Al centro de asistencia social también fueron llevados, con lesiones leves, Miguel Arias Flores, de cinco años; el niño Alfredo Robles Méndez (5), con golpes en la cabeza y raspones en la mano izquierda y Julia Magaly Ruiz Arias (2) con excoriaciones, los familiares los trasladaron a casa de parientes en esta ciudad.
GENTE EN LAS CALLES En esta ciudad la gente se mantuvo fuera de sus casas hasta después de la medianoche que se calmaron los movimientos telúricos, para el profesor Ricardo García que junto a otras familias permaneció sentado frente a las viviendas, “es mejor prevenir que lamentar”, él habita un inmueble de paredes de taquezal, techo de caña de Castilla y tejas de barro.
La gente en los barrios El Escudo y El Rosario se salió a las calles y se mantuvo por largas horas evitando cualquier percance, declaró Francisco Ramírez. Lo mismo hicieron vecinos de las mayorías de las casas en las demarcaciones norte y sur de la ciudad.
En las viviendas ubicadas a los lados de la carretera, salida a Masaya del hospital privado Cocibolca hacia el oriente, los habitantes permanecieron en su mayoría en las entradas de los garajes para vehículos y en los porches, los niños pequeños en camas y las personas mayores en asientos y colchonetas.

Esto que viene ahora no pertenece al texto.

/-- Settles O31: every law follows from the number of times the figure covers a pixel. -/
theorem clippingLaws : Obligations.ClippingLaws := by
  intro i s hi
  obtain ⟨c, he, hpix, hout⟩ := exec_figure hi s
  have uncovered {px py : Int} (hp : inCanvas px py = true) (hn : cover i s.latched px py = 0) :
      pixel c px py = pixel s.canvas px py := by rw [hpix px py hp, hn, Color.bitTimes_zero]
  refine ⟨c, he, fun px py => uncovered, hout,
    fun hn => read_eq_of_pixel_eq (fun px py hp => uncovered hp (hn px py hp)) hout,
    fun hcol px py hp hon => ?_, fun hcol px py hp hoff => ?_, fun hcol px py hp => ?_⟩
  · rw [hpix px py hp, hcol, Color.bitTimes_set, hon, Bool.true_or]
  · rw [hpix px py hp, hcol, Color.bitTimes_clear, hoff, Bool.false_and]
  · rw [hpix px py hp, hcol, Color.bitTimes_invert]

end Sys2Proof.Machine
end

section
/-!
SUPPORT. The blit commands (spec/42_blit.md): Compose and the shifts by lanes (R147), drawings as disjoint unions of
figures, one source byte of BLIT as two masks on two pages, and the pixels of BLIT and BLITROW.
-/

namespace Sys2Proof.Machine

/-! ### Lanes -/

theorem getLsbD_byte_shiftLeft (b : Byte) (s : Nat) {k : Nat} (hk : k < 8) :
    (b <<< s).getLsbD k = if s ≤ k then b.getLsbD (k - s) else false := by
  rw [BitVec.getLsbD_shiftLeft]
  split
  · next h => simp [hk, h]
  · next h => simp [show k < s by omega]

theorem getLsbD_byte_shiftRight (b : Byte) (s k : Nat) :
    (b >>> s).getLsbD k = if k + s < 8 then b.getLsbD (k + s) else false := by
  rw [BitVec.getLsbD_ushiftRight, Nat.add_comm]
  split
  · rfl
  · next h => exact BitVec.getLsbD_of_ge _ _ (by omega)

/-- Settles O33. -/
theorem lanesAreIndependent : Obligations.LanesAreIndependent := by
  refine ⟨fun col c i m k h0 h1 hk => ?_,
    fun b s k hk => ⟨getLsbD_byte_shiftLeft b s hk, getLsbD_byte_shiftRight b s k⟩⟩
  rw [read_compose_same h0 h1, getLsbD_apply col _ m hk]
  cases col <;> rfl

/-! ### Figures -/

section
variable {col : Color} {fig fig' : Int → Int → Prop} {c d e : Memory}

/-- Only the in-canvas pixels of a figure count. -/
theorem composed_congr (h : composed col fig c d)
    (hfig : ∀ px py : Int, inCanvas px py = true → (fig px py ↔ fig' px py)) : composed col fig' c d := by
  obtain ⟨hon, hoff, hout⟩ := h
  exact ⟨fun px py hp hf => hon px py hp ((hfig px py hp).mpr hf),
    fun px py hp hf => hoff px py hp fun h => hf ((hfig px py hp).mp h), hout⟩

/-- A figure with no pixel in the canvas composes nothing. -/
theorem composed_of_outside (h : ∀ px py : Int, inCanvas px py = true → ¬ fig px py) : composed col fig c c :=
  ⟨fun px py hp hf => absurd hf (h px py hp), fun _ _ _ _ => rfl, fun _ _ => rfl⟩

/-- A figure followed by a disjoint one composes the pixels of both. -/
theorem composed_append (h : composed col fig c d) (h' : composed col fig' d e)
    (hdisj : ∀ px py : Int, fig px py → ¬ fig' px py) : composed col (fun px py => fig px py ∨ fig' px py) c e := by
  obtain ⟨hon, hoff, hout⟩ := h
  obtain ⟨hon', hoff', hout'⟩ := h'
  refine ⟨fun px py hp hf => ?_, fun px py hp hf => ?_, fun a ha => (hout' a ha).trans (hout a ha)⟩
  · rcases hf with hf | hf
    · rw [hoff' px py hp (hdisj px py hf), hon px py hp hf]
    · rw [hon' px py hp hf, hoff px py hp fun h => hdisj px py h hf]
  · obtain ⟨hf, hf'⟩ := not_or.mp hf
    rw [hoff' px py hp hf', hoff px py hp hf]

end

/-- A loop whose steps compose disjoint figures composes the pixels of all of them. -/
theorem composed_foldl_range {col : Color} {f : Memory → Nat → Memory} {fig : Nat → Int → Int → Prop}
    (hf : ∀ (c : Memory) (i : Nat), composed col (fig i) c (f c i))
    (hdisj : ∀ (i j : Nat) (px py : Int), fig i px py → fig j px py → i = j) (n : Nat) (c : Memory) :
    composed col (fun px py => ∃ i < n, fig i px py) c ((List.range n).foldl f c) := by
  induction n with
  | zero => exact composed_of_outside fun px py _ ⟨i, hi, _⟩ => absurd hi (Nat.not_lt_zero i)
  | succ n ih =>
    rw [List.range_succ, List.foldl_append]
    have hnew : ∀ px py : Int, (∃ i < n, fig i px py) → ¬ fig n px py :=
      fun px py ⟨i, hi, h⟩ hn => absurd (hdisj i n px py h hn) (by omega)
    refine composed_congr (composed_append ih (hf _ n) hnew) fun px py _ => ?_
    rw [Nat.exists_lt_succ_right]

/-- A quotient and a remainder by the same divisor name one index, whatever the divisor. -/
theorem eq_of_ediv_eq_of_emod_eq {i j : Nat} {r : Int} (hd : (i : Int) / r = (j : Int) / r)
    (hm : (i : Int) % r = (j : Int) % r) : i = j := by
  have h : (i : Int) = j := by rw [← Int.emod_add_mul_ediv i r, ← Int.emod_add_mul_ediv j r, hd, hm]
  exact_mod_cast h

/-! ### One source byte of BLIT -/

/-- Pixel (px, py) is a 1 bit of byte b standing in column x with its bit 0 in row y (R142). -/
def onByte (b : Byte) (x y px py : Int) : Prop := px = x ∧ ∃ k : Nat, k < 8 ∧ py = y + k ∧ b.getLsbD k = true

/-- The pixels of column x and page p under a mask: composed by one guarded write of R141. -/
theorem composed_pageByte {x : Int} (h0 : 0 ≤ x) (h1 : x < 128) (col : Color) (c : Memory) (p : Int) (m : Byte) :
    composed col (fun px py => px = x ∧ py / 8 = p ∧ m.getLsbD (py % 8).toNat = true) c
      (if 0 ≤ p ∧ p < 8 then compose col c (x + p * 128) m else c) := by
  split
  · refine ⟨fun px py hp ⟨hx, hy, hm⟩ => ?_, fun px py hp hf => ?_, (keepsCanvas_compose ..).2⟩
    · rw [pixel_compose h0 h1 hp, if_pos ⟨hx, hy⟩, hm]
    · rw [pixel_compose h0 h1 hp]
      split
      · next hxy => rw [Bool.eq_false_iff.mpr fun hm => hf ⟨hxy.1, hxy.2, hm⟩, Color.bit_false]
      · rfl
  · next hp => exact composed_of_outside fun px py hin hf => by rw [inCanvas_iff] at hin; omega

/-- The bit of a byte at row offset yOff of page pg, by pages: the primary mask has it in page pg, the spill mask in
the page below. -/
theorem onByte_iff_pages {yOff : Nat} (hy : yOff < 8) (b : Byte) (x pg px py : Int) :
    onByte b x (pg * 8 + yOff) px py ↔
      (px = x ∧ py / 8 = pg ∧ (b <<< yOff).getLsbD (py % 8).toNat = true) ∨
        (px = x ∧ py / 8 = pg + 1 ∧ (b >>> (8 - yOff)).getLsbD (py % 8).toNat = true) := by
  rw [getLsbD_byte_shiftLeft b yOff (by omega), getLsbD_byte_shiftRight]
  simp only [Bool.if_false_right, Bool.and_eq_true, decide_eq_true_eq]
  constructor
  · rintro ⟨hx, k, hk, hrow, hb⟩
    by_cases hpage : yOff + k < 8
    · exact .inl ⟨hx, by omega, by omega, by rwa [show (py % 8).toNat - yOff = k by omega]⟩
    · exact .inr ⟨hx, by omega, by omega, by rwa [show (py % 8).toNat + (8 - yOff) = k by omega]⟩
  · rintro (⟨hx, hpage, hle, hb⟩ | ⟨hx, hpage, hlt, hb⟩)
    · exact ⟨hx, _, by omega, by omega, hb⟩
    · exact ⟨hx, _, hlt, by omega, hb⟩

/-- The two writes of one source byte compose its 1 bits. A byte that starts on a page has no spill write, and its spill
mask would be empty. -/
theorem composed_blitByte {yOff : Nat} (hy : yOff < 8) (col : Color) (c : Memory) (x pg : Int) (b : Byte) :
    composed col (onByte b x (pg * 8 + yOff)) c (blitByte col yOff c x pg b) := by
  unfold blitByte
  split
  · next hx =>
    have hprimary := composed_pageByte hx.1 hx.2 col c pg (b <<< yOff)
    by_cases h0 : yOff = 0
    · rw [if_neg fun h => h.1 h0]
      refine composed_congr hprimary fun px py _ => ?_
      rw [onByte_iff_pages hy, getLsbD_byte_shiftRight, if_neg (by omega)]
      simp
    · simp only [ne_eq, h0, not_false_eq_true, true_and]
      have hspill := fun d => composed_pageByte hx.1 hx.2 col d (pg + 1) (b >>> (8 - yOff))
      exact composed_congr (composed_append hprimary (hspill _) fun px py hf hf' => by omega)
        fun px py _ => (onByte_iff_pages hy b x pg px py).symm
  · next hx => exact composed_of_outside fun px py hp hf => hx (by rw [inCanvas_iff] at hp; rw [← hf.1]; omega)

/-! ### The loops -/

/-- No pixel stands in two bytes of a BLIT. -/
theorem onByte_inj {b b' : Byte} {x y r px py : Int} {i j : Nat}
    (h : onByte b (x + (i : Int) / r) (y + 8 * ((i : Int) % r)) px py)
    (h' : onByte b' (x + (j : Int) / r) (y + 8 * ((j : Int) % r)) px py) : i = j := by
  obtain ⟨hx, k, hk, hy, -⟩ := h
  obtain ⟨hx', k', hk', hy', -⟩ := h'
  exact eq_of_ediv_eq_of_emod_eq (r := r) (by omega) (by omega)

/-- The loop of BLIT, over natural indices. -/
theorem blitBody_eq_foldl_nat (col : Color) (src c : Memory) (x y rh base : Int) (cnt : Nat) :
    blitBody col src c x y rh base cnt = (List.range cnt).foldl
      (fun c (i : Nat) => blitByte col (y % 8).toNat c (x + (i : Int) / rh) (y / 8 + (i : Int) % rh)
        (srcRead src (base + i))) c := by
  simp only [blitBody, List.bind_eq_flatMap, List.pure_def, ← List.map_eq_flatMap, List.foldl_map]

theorem composed_blitBody (col : Color) (src c : Memory) (x y rh base : Int) (cnt : Nat) :
    composed col (onBlit src x y rh base cnt) c (blitBody col src c x y rh base cnt) := by
  have hbyte (c : Memory) (i : Nat) := composed_blitByte (yOff := (y % 8).toNat) (by omega) col c (x + (i : Int) / rh)
    (y / 8 + (i : Int) % rh) (srcRead src (base + i))
  have hrow (i : Nat) : (y / 8 + (i : Int) % rh) * 8 + ((y % 8).toNat : Int) = y + 8 * ((i : Int) % rh) := by omega
  simp only [hrow] at hbyte
  rw [blitBody_eq_foldl_nat]
  refine composed_congr (fig' := onBlit src x y rh base cnt)
    (composed_foldl_range hbyte (fun i j px py => onByte_inj) cnt c) fun px py _ => ?_
  constructor
  · rintro ⟨i, hi, hx, k, hk, hy, hb⟩
    exact ⟨i, k, hi, hk, hx, hy, hb⟩
  · rintro ⟨i, k, hi, hk, hx, hy, hb⟩
    exact ⟨i, hi, hx, k, hk, hy, hb⟩

/-- One pixel of BLITROW. -/
theorem composed_streamPixel (col : Color) (c : Memory) (x y : Int) (bit : Bool) :
    composed col (fun px py => px = x ∧ py = y ∧ bit = true) c (if bit then composePixel col c x y else c) := by
  cases bit with
  | false => exact composed_of_outside fun px py _ hf => by simp at hf
  | true =>
    refine composed_of_composedTimes (composedTimes_composePixel col c x y) (fun px py hf => ?_) fun px py hf => ?_
    · exact if_pos (by omega)
    · exact if_neg fun h => hf ⟨h.1, by omega, rfl⟩

theorem composed_blitRowBody (col : Color) (src c : Memory) (x y w base : Int) (n : Nat) :
    composed col (onBlitRow src x y w base n) c (blitRowBody col src c x y w base n) :=
  composed_foldl_range (fun c k => composed_streamPixel col c _ _ (streamBit src base k))
    (fun i j px py hi hj => eq_of_ediv_eq_of_emod_eq (r := w) (by omega) (by omega)) n c

/-! ### The unit steps -/

theorem srcOK_iff {base : Int} (h : 0 ≤ base) (size : Nat) (n : Int) :
    srcOK size base n = true ↔ n = 0 ∨ base + n ≤ size := by
  simp [srcOK, h]

theorem Latched.u16_nonneg (l : Latched) (n : Fin 8) : 0 ≤ l.u16 n := Int.natCast_nonneg _

theorem Latched.srcBase_nonneg (l : Latched) : 0 ≤ l.srcBase := by
  have h4 := l.u16_nonneg 4
  have h5 := l.u16_nonneg 5
  unfold Latched.srcBase
  omega

@[simp] theorem raiseFault_canvas (c : Cause) (s : State) : (raiseFault c s).canvas = s.canvas := by rw [raiseFault_frame]

section
variable {s : State}

theorem execBlit_of_malformed (h : s.latched.s16 2 < 0 ∨ s.latched.s16 3 ≤ 0) :
    execBlit s = .next (endCommand s) := if_pos h

theorem execBlitrow_of_malformed (h : s.latched.s16 2 ≤ 0 ∨ s.latched.s16 3 ≤ 0) :
    execBlitrow s = .next (endCommand s) := if_pos h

Los movimientos sísmicos se sintieron hasta casi la medianoche del jueves, se calmaron en las primeras horas de la madrugada del viernes.
Los más fuertes que hicieron bambolear las paredes de todas las casas granadinas y movieron techos y ventanas, se sintieron a las 6:10 de la tarde, el resto igual y unos pocos de baja intensidad hasta las 12 de la noche, todo mundo alerta.
Los fuertes sismos se sintieron a lo largo y ancho del Departamento de Granada, con mayor intensidad, incluso el que hizo temblar la tierra, las casas, los techos, paredes y ventanas de las viviendas a las 5:23 de la mañana del viernes, lo que provocó temor en los vecindarios.
Los habitantes de esta ciudad, en todos los sectores permanecieron toda la noche fuera de sus casas.
Del puesto de mando de la Policía informaron que los movimientos telúricos se mantuvieron durante toda la noche y los teléfonos de la institución estuvieron recibiendo numerosas llamadas de pobladores para indagarse sobre la situación y las medidas que se comenzaron a tomar desde el jueves en horas de la tarde para evitar el pillaje de los antisociales, no solamente en los barrios donde las casas quedaron solas, sino también en el mercado y en los establecimientos comerciales.
Comercio cerrado
El comercio amaneció cerrado ayer, unos pocos negocios únicamente abiertos. Las oficinas de la Alcaldía, delegación del Ministerio de Educación, Cultura y Deportes, ENTEL, ENACAL, ENEL, cerraron sus puertas, no había atención al público. Cinco casas destruidas en Diriá y 160 casas semidestruidas.
Daños en los balcones de la casa de Harold Sandino, en la calle La Libertad de esta ciudad, en una vieja casa de adobe No. 320 sobre esa misma calle, daño parcial en el alero.
En la Calle El Galillo, daños parciales en el techo y en una viga de la casa de Manuel Ibarra Lacayo, y en la casa de Enrique Urbina. Daños también en el costado sur de la Iglesia Xalteva, varios adornos de la parte superior cayeron al suelo.